The assassin and Cepedutherupt were locked in a desperate struggle, unseen but for the grim tauntness of their faces. Keleprai tried to take a step forward, to intercede in some way, but he doubled over, clutching his head in agony as the alkemy flooded the air. It was too near him, all this power, and he was only feeling the excess spilling over from the battle. His body felt numb and his nose started to run so that he wondered if it was bleeding.

When he at last managed to raise his head he found himself looking upon an almost absurd scene. The assassin was moving towards the High Adept with painstaking slowness, as though he were terrified the ground beneath was about to fall away. At the same time Cepedutherupt was immobile, seemingly not aware of the other at all. Desperately, Keleprai tried to intervene, but he fell to his knees with his first step. The alkemy crackled in his ears, but he knew there was no sound being formed, just as there was nothing visible in the air. It was all in the realm of the spirits.
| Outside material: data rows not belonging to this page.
-- ==== Sys2Proof/Tests/Slice0.lean ====
section
/-! SUPPORT. Tests of the model on fixed values, every expected result taken from spec/95_test_vectors.md or worked out
from the rules by hand; and, for every obligation with hypotheses, a state and operands that meet them. -/

namespace Sys2Proof.Tests

open Sys2Proof.Machine

-- one theorem after another: a hundred kernel evaluations at once ask for more threads than the memory limit admits
set_option Elab.async false

/-! ### Helpers -/

/-- A launch state with some registers, bytes of data memory from an address on, and a program text. -/
def start (regs : List (Reg × Word64)) (base : Nat) (bytes text : List Byte) : State :=
  { State.reset with regs := regs.foldl (fun g p => g.set p.1 p.2) Gprs.zero, mem := memLoad [] base bytes, code := text }

/-- The eight bytes at 1000H of 95_test_vectors.md section 4. -/
def bytes8 : List Byte := [0xEF, 0xCD, 0xAB, 0x89, 0x67, 0x45, 0x23, 0x01]

/-- The start state of 95_test_vectors.md section 4: RAX, the bytes at 1000H, and one more register. -/
def startAt (r : Reg) (v : Word64) (text : List Byte) : State :=
  start [(.rax, 0xAAAAAAAA12345678), (r, v)] 0x1000 bytes8 text

def nextOf : Host.Outcome State Fault Refusal → Option State
  | .next t => some t
  | .fault _ => none
  | .refused _ => none

def faultOf : Host.Outcome State Fault Refusal → Option Fault
  | .next _ => none
  | .fault f => some f
  | .refused _ => none

def refusalOf : Host.Outcome State Fault Refusal → Option Refusal
  | .next _ => none
  | .fault _ => none
  | .refused r => some r

theorem eq_fault {o : Host.Outcome State Fault Refusal} {f : Fault} (h : faultOf o = some f) : o = .fault f := by
  cases o <;> simp_all [faultOf]

theorem exists_next {o : Host.Outcome State Fault Refusal} (h : (nextOf o).isSome = true) : ∃ t, o = .next t := by
  cases o <;> simp_all [nextOf]

/-- A register and pc after one step. -/
def after (s : State) (r : Reg) : Option (Word64 × Word64) := (nextOf (step s)).map fun t => (t.r64 r, t.pc)

/-- The 64-bit mode context, and the contexts of the other modes. -/
def ctx64 : CodeContext := { mode := .mode64, csD := .d32 }
def ctx32 : CodeContext := { mode := .prot, csD := .d32 }
def ctx16 : CodeContext := { mode := .real, csD := .d16 }

/-- A memory source without an override. -/
def mem (a : AddrSize) (f : AddrForm) : Source := .mem { asize := a, override := none, form := f }

/-- `[rsi]`. -/
def atRsi : MemOperand := { asize := .a64, override := none, form := .base .rsi .absent }

/-! ### WellFormed refuses what has no encoding, one term for each check -/

theorem test_wf_rex_row_outside_64_bit_mode : Instr.wellFormed .prot (.crc32R64Rm64 false .rax (.reg .rcx)) = false := by decide
theorem test_wf_destination_needs_rex : Instr.wellFormed .mode64 (.crc32R32Rm32 false .r8 (.reg .rcx)) = false := by decide
theorem test_wf_source_needs_rex : Instr.wellFormed .mode64 (.crc32R32Rm32 false .rax (.reg .r9)) = false := by decide
theorem test_wf_base_needs_rex : Instr.wellFormed .mode64 (.crc32R32Rm32 false .rax (mem .a64 (.base .r9 .absent))) = false := by decide
theorem test_wf_index_needs_rex :
    Instr.wellFormed .mode64 (.crc32R32Rm32 false .rax (mem .a64 (.sib .rax (some { reg := .r9, scale := .x1 }) .absent))) = false := by decide
theorem test_wf_no_rsp_index :
    Instr.wellFormed .mode64 (.crc32R32Rm32 false .rax (mem .a64 (.sib .rax (some { reg := .rsp, scale := .x1 }) .absent))) = false := by decide
theorem test_wf_no_rsp_index_without_base :
    Instr.wellFormed .mode64 (.crc32R32Rm32 false .rax (mem .a64 (.sibNoBase (some { reg := .rsp, scale := .x1 }) 0))) = false := by decide
theorem test_wf_rsp_base_needs_sib : Instr.wellFormed .mode64 (.crc32R32Rm32 false .rax (mem .a64 (.base .rsp .absent))) = false := by decide
theorem test_wf_r12_base_needs_sib : Instr.wellFormed .mode64 (.crc32R64Rm64 false .rax (mem .a64 (.base .r12 .absent))) = false := by decide
theorem test_wf_rbp_base_needs_displacement : Instr.wellFormed .mode64 (.crc32R32Rm32 false .rax (mem .a64 (.base .rbp .absent))) = false := by decide
theorem test_wf_r13_base_needs_displacement : Instr.wellFormed .mode64 (.crc32R64Rm64 false .rax (mem .a64 (.sib .r13 none .absent))) = false := by decide
theorem test_wf_rip_relative_in_64_bit_mode_only : Instr.wellFormed .prot (.crc32R32Rm32 false .rax (mem .a32 (.ripRelative 0))) = false := by decide
theorem test_wf_absolute_outside_64_bit_mode_only : Instr.wellFormed .mode64 (.crc32R32Rm32 false .rax (mem .a64 (.absolute 0))) = false := by decide
theorem test_wf_16_bit_forms_at_16_bits_only : Instr.wellFormed .prot (.crc32R32Rm32 false .rax (mem .a32 (.base16 .si .absent))) = false := by decide
theorem test_wf_16_bit_absolute_at_16_bits_only : Instr.wellFormed .prot (.crc32R32Rm32 false .rax (mem .a32 (.absolute16 0))) = false := by decide
theorem test_wf_no_32_bit_forms_at_16_bits : Instr.wellFormed .prot (.crc32R32Rm32 false .rax (mem .a16 (.base .rsi .absent))) = false := by decide
theorem test_wf_bp_base_needs_displacement : Instr.wellFormed .real (.crc32R32Rm32 false .rax (mem .a16 (.base16 .bp .absent))) = false := by decide
theorem test_wf_no_16_bit_addresses_in_64_bit_mode : Instr.wellFormed .mode64 (.crc32R32Rm32 false .rax (mem .a16 (.base16 .si .absent))) = false := by decide
theorem test_wf_no_64_bit_addresses_outside_64_bit_mode : Instr.wellFormed .compat (.crc32R32Rm32 false .rax (mem .a64 (.base .rsi .absent))) = false := by decide
theorem test_wf_no_ss_override_in_64_bit_mode :
    Instr.wellFormed .mode64 (.crc32R32Rm32 false .rax (.mem { asize := .a64, override := some .ss, form := .base .rsi .absent })) = false := by decide

/-! ### Words written out from the encodings (95_test_vectors.md section 3), every row and every address form -/

theorem test_decode_r32rm8 : decode ctx64 [0xF2, 0x0F, 0x38, 0xF0, 0xC3] = .ok (.crc32R32Rm8 false .rax (.reg .rbx), []) := by rfl
theorem test_decode_r32rm8_rex : decode ctx64 [0xF2, 0x40, 0x0F, 0x38, 0xF0, 0xC7] = .ok (.crc32R32Rm8Rex false .rax (.reg .rdi), []) := by rfl
theorem test_decode_r32rm8_rex_b : decode ctx64 [0xF2, 0x41, 0x0F, 0x38, 0xF0, 0xC1] = .ok (.crc32R32Rm8Rex false .rax (.reg .r9), []) := by rfl
theorem test_decode_r32rm16 : decode ctx64 [0x66, 0xF2, 0x0F, 0x38, 0xF1, 0xC1] = .ok (.crc32R32Rm16 false .rax (.reg .rcx), []) := by rfl
theorem test_decode_r32rm32 : decode ctx64 [0xF2, 0x0F, 0x38, 0xF1, 0xC1] = .ok (.crc32R32Rm32 false .rax (.reg .rcx), []) := by rfl
theorem test_decode_r64rm8 : decode ctx64 [0xF2, 0x48, 0x0F, 0x38, 0xF0, 0xC1] = .ok (.crc32R64Rm8 false .rax (.reg .rcx), []) := by rfl
theorem test_decode_r64rm64 : decode ctx64 [0xF2, 0x4D, 0x0F, 0x38, 0xF1, 0xD3] = .ok (.crc32R64Rm64 false .r10 (.reg .r11), []) := by rfl
theorem test_decode_r32rm16_rex : decode ctx64 [0x66, 0xF2, 0x41, 0x0F, 0x38, 0xF1, 0xC0] = .ok (.crc32R32Rm16Rex false .rax (.reg .r8), []) := by rfl
theorem test_decode_r32rm32_rex : decode ctx64 [0xF2, 0x41, 0x0F, 0x38, 0xF1, 0xC0] = .ok (.crc32R32Rm32Rex false .rax (.reg .r8), []) := by rfl
theorem test_decode_lock : decode ctx64 [0xF0, 0xF2, 0x0F, 0x38, 0xF1, 0xC1] = .ok (.crc32R32Rm32 true .rax (.reg .rcx), []) := by rfl
theorem test_decode_operand_size_flips_at_16_bits : decode ctx16 [0xF2, 0x0F, 0x38, 0xF1, 0xC1] = .ok (.crc32R32Rm16 false .rax (.reg .rcx), []) := by rfl
theorem test_decode_66_at_16_bits : decode ctx16 [0x66, 0xF2, 0x0F, 0x38, 0xF1, 0xC1] = .ok (.crc32R32Rm32 false .rax (.reg .rcx), []) := by rfl
theorem test_decode_base : decode ctx64 [0xF2, 0x0F, 0x38, 0xF0, 0x06] = .ok (.crc32R32Rm8 false .rax (.mem atRsi), []) := by rfl
theorem test_decode_disp32 : decode ctx64 [0xF2, 0x0F, 0x38, 0xF1, 0x86, 0x78, 0x56, 0x34, 0x12] =
    .ok (.crc32R32Rm32 false .rax (mem .a64 (.base .rsi (.d32 0x12345678))), []) := by rfl
theorem test_decode_sib : decode ctx64 [0xF2, 0x0F, 0x38, 0xF1, 0x44, 0x8E, 0x10] =
    .ok (.crc32R32Rm32 false .rax (mem .a64 (.sib .rsi (some { reg := .rcx, scale := .x4 }) (.d8 0x10))), []) := by rfl
theorem test_decode_sib_no_index : decode ctx64 [0xF2, 0x0F, 0x38, 0xF1, 0x04, 0x24] =
    .ok (.crc32R32Rm32 false .rax (mem .a64 (.sib .rsp none .absent)), []) := by rfl
theorem test_decode_sib_no_base : decode ctx64 [0xF2, 0x0F, 0x38, 0xF1, 0x04, 0xCD, 0x00, 0x10, 0x00, 0x00] =
    .ok (.crc32R32Rm32 false .rax (mem .a64 (.sibNoBase (some { reg := .rcx, scale := .x8 }) 0x1000)), []) := by rfl
theorem test_decode_rip_relative : decode ctx64 [0xF2, 0x0F, 0x38, 0xF1, 0x05, 0x00, 0x01, 0x00, 0x00] =
    .ok (.crc32R32Rm32 false .rax (mem .a64 (.ripRelative 0x100)), []) := by rfl
theorem test_decode_absolute : decode ctx32 [0xF2, 0x0F, 0x38, 0xF1, 0x05, 0x00, 0x01, 0x00, 0x00] =
    .ok (.crc32R32Rm32 false .rax (mem .a32 (.absolute 0x100)), []) := by rfl
theorem test_decode_16_bit_address : decode ctx16 [0xF2, 0x0F, 0x38, 0xF1, 0x40, 0x80] =
    .ok (.crc32R32Rm16 false .rax (mem .a16 (.base16 .bxSi (.d8 0x80))), []) := by rfl
theorem test_decode_16_bit_absolute : decode ctx16 [0xF2, 0x0F, 0x38, 0xF0, 0x0E, 0x34, 0x12] =
    .ok (.crc32R32Rm8 false .rcx (mem .a16 (.absolute16 0x1234)), []) := by rfl
theorem test_decode_longest : decode ctx64 [0x66, 0x67, 0x64, 0xF2, 0x41, 0x0F, 0x38, 0xF1, 0x84, 0x88, 0x78, 0x56, 0x34, 0x12] =
    .ok (.crc32R32Rm16Rex false .rax
      (.mem { asize := .a32, override := some .fs, form := .sib .r8 (some { reg := .rcx, scale := .x4 }) (.d32 0x12345678) }), []) := by rfl
theorem test_encode_longest : encode ctx64 (.crc32R32Rm16Rex false .rax
      (.mem { asize := .a32, override := some .fs, form := .sib .r8 (some { reg := .rcx, scale := .x4 }) (.d32 0x12345678) })) =
    [0x66, 0x67, 0x64, 0xF2, 0x41, 0x0F, 0x38, 0xF1, 0x84, 0x88, 0x78, 0x56, 0x34, 0x12] := by decide
theorem test_table_word_f0 : decodeTableWord 24 0x0F38F0 = some (.crc32R32Rm8 false .rax (mem .a64 (.base .rax .absent))) := by rfl
theorem test_table_word_f1 : decodeTableWord 24 0x0F38F1 = some (.crc32R32Rm32 false .rax (mem .a64 (.base .rax .absent))) := by rfl
theorem test_table_word_is_the_first_step :
    (State.reset.withFetchWord 24 0x0F38F0).fetch = .ok (.crc32R32Rm8 false .rax (mem .a64 (.base .rax .absent))) := by rfl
By the time Keleprai regained his feet the assassin had buried his knife to the hilt in Cepedutherupt’s side. He yanked it free with a triumphant gasp. The High Adept’s expression remained unchanged, and as quickly as it had come the intruder’s grin vanished. His hand remained in the air, holding the dagger at an odd angle while he screamed as he was suffused in a white glare. Smoke started to rise off him and his eyes rolled back into his head, his tongue flopping out of his mouth. Finally, he collapsed to the ground in a heap.

The stench of burnt flesh was overwhelming. Keleprai was left reeling. His body felt raw and stiff, like he had been lashed and beaten for hours. Cepedutherupt, he saw, had fallen to the ground. The silence was oppressive and he wondered if he had somehow lost his hearing during the battle.

He forced himself to his feet, fighting the vertigo, which was still overwhelming in the aftermath of the alkemy. He managed only a step before he went to his knees and retched, sending the meal he had just eaten to the floor. That made him feel better, though, and he got back to his feet and walked over to the assassin, pushing him onto his back with his foot. Having assured himself of the man’s demise, Keleprai stumbled out of the room and down the hallway to find Nasyren.